[Stored items]

*** Begin section ***

/-- Settles O4: a legal word decodes by its row; any other is no instruction, so it has the error of R306. -/
theorem everyWordDecodesByTheTable : Obligations.EveryWordDecodesByTheTable := by
  intro w
  refine ⟨fun r hr q hq => row_unique hr hq, fun hw => ?_, decode_of_not_legalWord, decode_family0_unknown,
    decode_ne_invalidRegister w⟩
  obtain ⟨r, hr, hsel⟩ := (legalWord_iff w).1 hw
  obtain ⟨i, hi, hm⟩ := decode_of_selects hr hsel
  exact ⟨i, r, hi, hr, hm, hsel⟩

end Sys2Proof.Machine

/-! SUPPORT. Proofs about the step engine (40_step_engine.md): every instruction answers, a step stops only at a faulted
core, a step of a decoded instruction, the timers over one step, and what the step does not read. -/

namespace Sys2Proof.Machine

/-! ### What answers a next state (R401, R407) -/

/-- A checked operation answers, whether its check passes or raises. -/
theorem orRaise_answers {α : Type} (r : Except ErrorCause α) (s : State) (k : α → State) :
    ∃ t, orRaise r s k = .next t := by
  obtain ⟨a, _, ha⟩ | ⟨c, _, hc⟩ := orRaise_cases r s k
  · exact ⟨_, ha⟩
  · exact ⟨_, hc⟩

theorem mapNext_answers (f : State → State) {o : StepOutcome} (h : ∃ u, o = .next u) : ∃ t, mapNext f o = .next t := by
  obtain ⟨u, rfl⟩ := h
  exact ⟨f u, rfl⟩

/-- Settles O40: a meaning is a next state outright, or a checked operation, which answers either way. -/
theorem everyInstructionAnswersNext : Obligations.EveryInstructionAnswersNext := by
  intro i s
  cases i with
  | ret | call _ | drw _ _ _ | skp _ | sknp _ | ldbcd _ | pushreg _ | popreg _ => exact orRaise_answers _ _ _
  | _ => exact ⟨_, rfl⟩

/-- The step of a core that is not faulted answers, in a raised error too. -/
theorem step_answers {s : State} (hf : s.fault = none) : ∃ t, step s = .next t := by
  obtain ⟨_, hs⟩ | ⟨_, _, _, hs⟩ | ⟨_, d, _, hs⟩ := step_cases hf
  · exact ⟨_, hs⟩
  · exact ⟨_, hs⟩
  · rw [hs]
    exact mapNext_answers _ (mapNext_answers _ (everyInstructionAnswersNext d _))

/-- Settles O36: the stop of a faulted core, and the answer of any other. -/
theorem stepStopsExactlyWhenFaulted : Obligations.StepStopsExactlyWhenFaulted :=
  fun _ => ⟨fun _ => step_faulted, step_answers⟩

/-! ### A step whose fetch is possible (R400, R408) -/

theorem State.nextTurn_of_cons {s : State} {h : HostTurn} {hs : List HostTurn} (hscript : s.script = h :: hs) :
    s.nextTurn = h := by
  simp [State.nextTurn, hscript]

theorem State.nextTurn_of_nil {s : State} (hscript : s.script = []) : s.nextTurn = Config.freeTurn s.drawn := by
  simp [State.nextTurn, hscript]

/-- The result is Ok unless an error was raised (R408). -/
theorem State.commit_result (d : Instr) (s : State) :
    (State.commit d s).result = if s.fault = none then some (.ok d) else s.result := by
  cases h : s.fault <;> simp [State.commit, h]

/-- The end of a step after the execute phase writes the result and the latch alone (R404, R408). -/
theorem changesOnly_commit_release (d : Instr) (s : State) :
    ChangesOnly [.result, .latch] s (State.commit d s).release := by
  intro p hp
  cases p <;> simp [Unchanged] at hp ⊢

/-- The state in which the execute phase runs: beyond what the step has changed when it fetches, pc (R405). -/
theorem changesOnly_atFetch_advance (s : State) :
    ChangesOnly [.dt, .st, .keys, .halted, .latch, .host, .pc] s s.atFetch.advance :=
  (changesOnly_atFetch s).trans (changesOnly_pc _)

/-- The step of a word that decodes to nothing raises its decode error after the advance (R306, R1101). -/
theorem step_of_decode_error {s : State} {e : DecodeError} (hf : s.fault = none) (hpc : s.pc.toNat ≤ 0xFFE)
    (hd : decode s.fetchWord = .error e) :
    step s = mapNext State.release (raise (decodeCause e) s.atFetch.advance) := by
  obtain ⟨hlt, _⟩ | ⟨_, e', he, hs⟩ | ⟨_, d, hd', _⟩ := step_cases hf
  · omega
  · obtain rfl : e = e' := by simpa [hd] using he
    exact hs
  · simp [hd] at hd'

/-- Settles O33: the execute phase runs in the state at the fetch with pc advanced, and it answers. -/
theorem stepRunsTheDecodedInstruction : Obligations.StepRunsTheDecodedInstruction := by
  intro s i hf hpc hd
  obtain ⟨v, hv⟩ := everyInstructionAnswersNext i s.atFetch.advance
  have hstep : step s = .next (State.commit i v).release := by
    rw [step_of_decode hf hpc hd, hv]
    rfl
  refine ⟨s.atFetch.advance, v, _, hv, hstep, by simp, by simp, s.atFetch_dt_toNat, s.atFetch_st_toNat, by simp,
    by simp, (changesOnly_atFetch_advance s).mono (by decide), fun h hs hscript => ?_, fun hscript => ?_,
    State.commit_result i v, rfl, changesOnly_commit_release i v⟩
  · exact ⟨State.nextTurn_of_cons hscript, by simp [hscript], by simp [State.atFetch_drawn, hscript]⟩
  · exact ⟨State.nextTurn_of_nil hscript, by simp [hscript], by simp [State.atFetch_drawn, hscript]⟩

/-! ### The timers over one step (R402, R414) -/

/-- A part that neither the decoded instruction writes, if there is one, nor the engine around it, is after the step as
it was when the step fetched. -/
theorem step_unchanged_since_fetch {s t : State} {p : Part} (h : step s = .next t)
    (hp : p ∉ [.pc, .fault, .result, .latch])
    (hi : ∀ d, s.pc.toNat ≤ 0xFFE → decode s.fetchWord = .ok d → p ∉ partsWrittenBy d) : Unchanged p s.atFetch t := by
  obtain ⟨_, hframe⟩ | ⟨hpc, d, u, hd, hu, rfl⟩ := step_next_cases h
  · exact hframe p hp
  · have hexec : p ∉ partsWrittenBy d := hi d hpc hd
    have hframe := ((changesOnly_pc _).trans (exec_changesOnly hu)).trans (changesOnly_commit_release d u)
    simp only [List.mem_cons, List.not_mem_nil, or_false, not_or] at hp
    exact hframe p (by simp [hp, hexec])

theorem eq_lddt_of_dt_mem {d : Instr} (h : .dt ∈ partsWrittenBy d) : ∃ x, d = .lddt x := by
  cases d <;> simp [partsWrittenBy] at h ⊢

theorem eq_ldst_of_st_mem {d : Instr} (h : .st ∈ partsWrittenBy d) : ∃ x, d = .ldst x := by
  cases d <;> simp [partsWrittenBy] at h ⊢

/-- Settles O37: after the tick only LDDT writes DT and only LDST writes ST, and no error does. -/
theorem timersTickOncePerDueStep : Obligations.TimersTickOncePerDueStep := by
  intro s t h
  refine ⟨fun hno => ?_, fun hno => ?_⟩
  · have hdt : t.dt = s.atFetch.dt := step_unchanged_since_fetch (p := .dt) h (by decide) fun d hpc hd hmem => by
      obtain ⟨x, rfl⟩ := eq_lddt_of_dt_mem hmem
      exact hno x ⟨hpc, hd⟩
    rw [hdt, State.atFetch_dt_toNat]
  · have hst : t.st = s.atFetch.st := step_unchanged_since_fetch (p := .st) h (by decide) fun d hpc hd hmem => by
      obtain ⟨x, rfl⟩ := eq_ldst_of_st_mem hmem
      exact hno x ⟨hpc, hd⟩
    rw [hst, State.atFetch_st_toNat]

/-! ### The step does not read `halted` (R410) -/

/-- The state with the given `halted` flag; states alike but for the flag agree once it is set to false. -/
def State.setHalted (b : Bool) (s : State) : State := { s with halted := b }

section Halted
variable (b : Bool) (s : State)

/-- A change of `halted` before a step is a change of that flag alone at its fetch, and none if the host's turn writes
it (R160). -/
theorem atFetch_setHalted :
    (s.setHalted b).atFetch = s.atFetch.setHalted (s.nextTurn.haltedWrite.getD b) := by
  cases h : s.script <;>
    simp [State.atFetch, State.atStrobe, State.turnTaken, State.nextTurn, State.hostWrites, State.tick, State.sample,
      State.setHalted, h]

theorem popToPc_setHalted : (s.setHalted b).popToPc = s.popToPc.map (State.setHalted b) := by
  by_cases h : 0 < s.sp.val <;> simp [State.popToPc, State.setHalted, Except.map, h]

theorem push_setHalted (w : Word) : (s.setHalted b).push w = (s.push w).map (State.setHalted b) := by
  by_cases h : s.sp.val < 16 <;> simp [State.push, State.setHalted, Except.map, h]

variable {s}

*** End section ***

### Assigned task
Look above for the line that contains "refine ⟨s.atFetch.advance, v, _, hv, hstep, by". Starting there, transcribe every line exactly until you have copied the line that contains "exact ⟨State.nextTurn_of_cons hscript, by".

### Result of the exercise
  refine ⟨s.atFetch.advance, v, _, hv, hstep, by simp, by simp, s.atFetch_dt_toNat, s.atFetch_st_toNat, by simp,
    by simp, (changesOnly_atFetch_advance s).mono (by decide), fun h hs hscript => ?_, fun hscript => ?_,
    State.commit_result i v, rfl, changesOnly_commit_release i v⟩
  · exact ⟨State.nextTurn_of_cons hscript, by simp [hscript], by simp [State.atFetch_drawn, hscript]⟩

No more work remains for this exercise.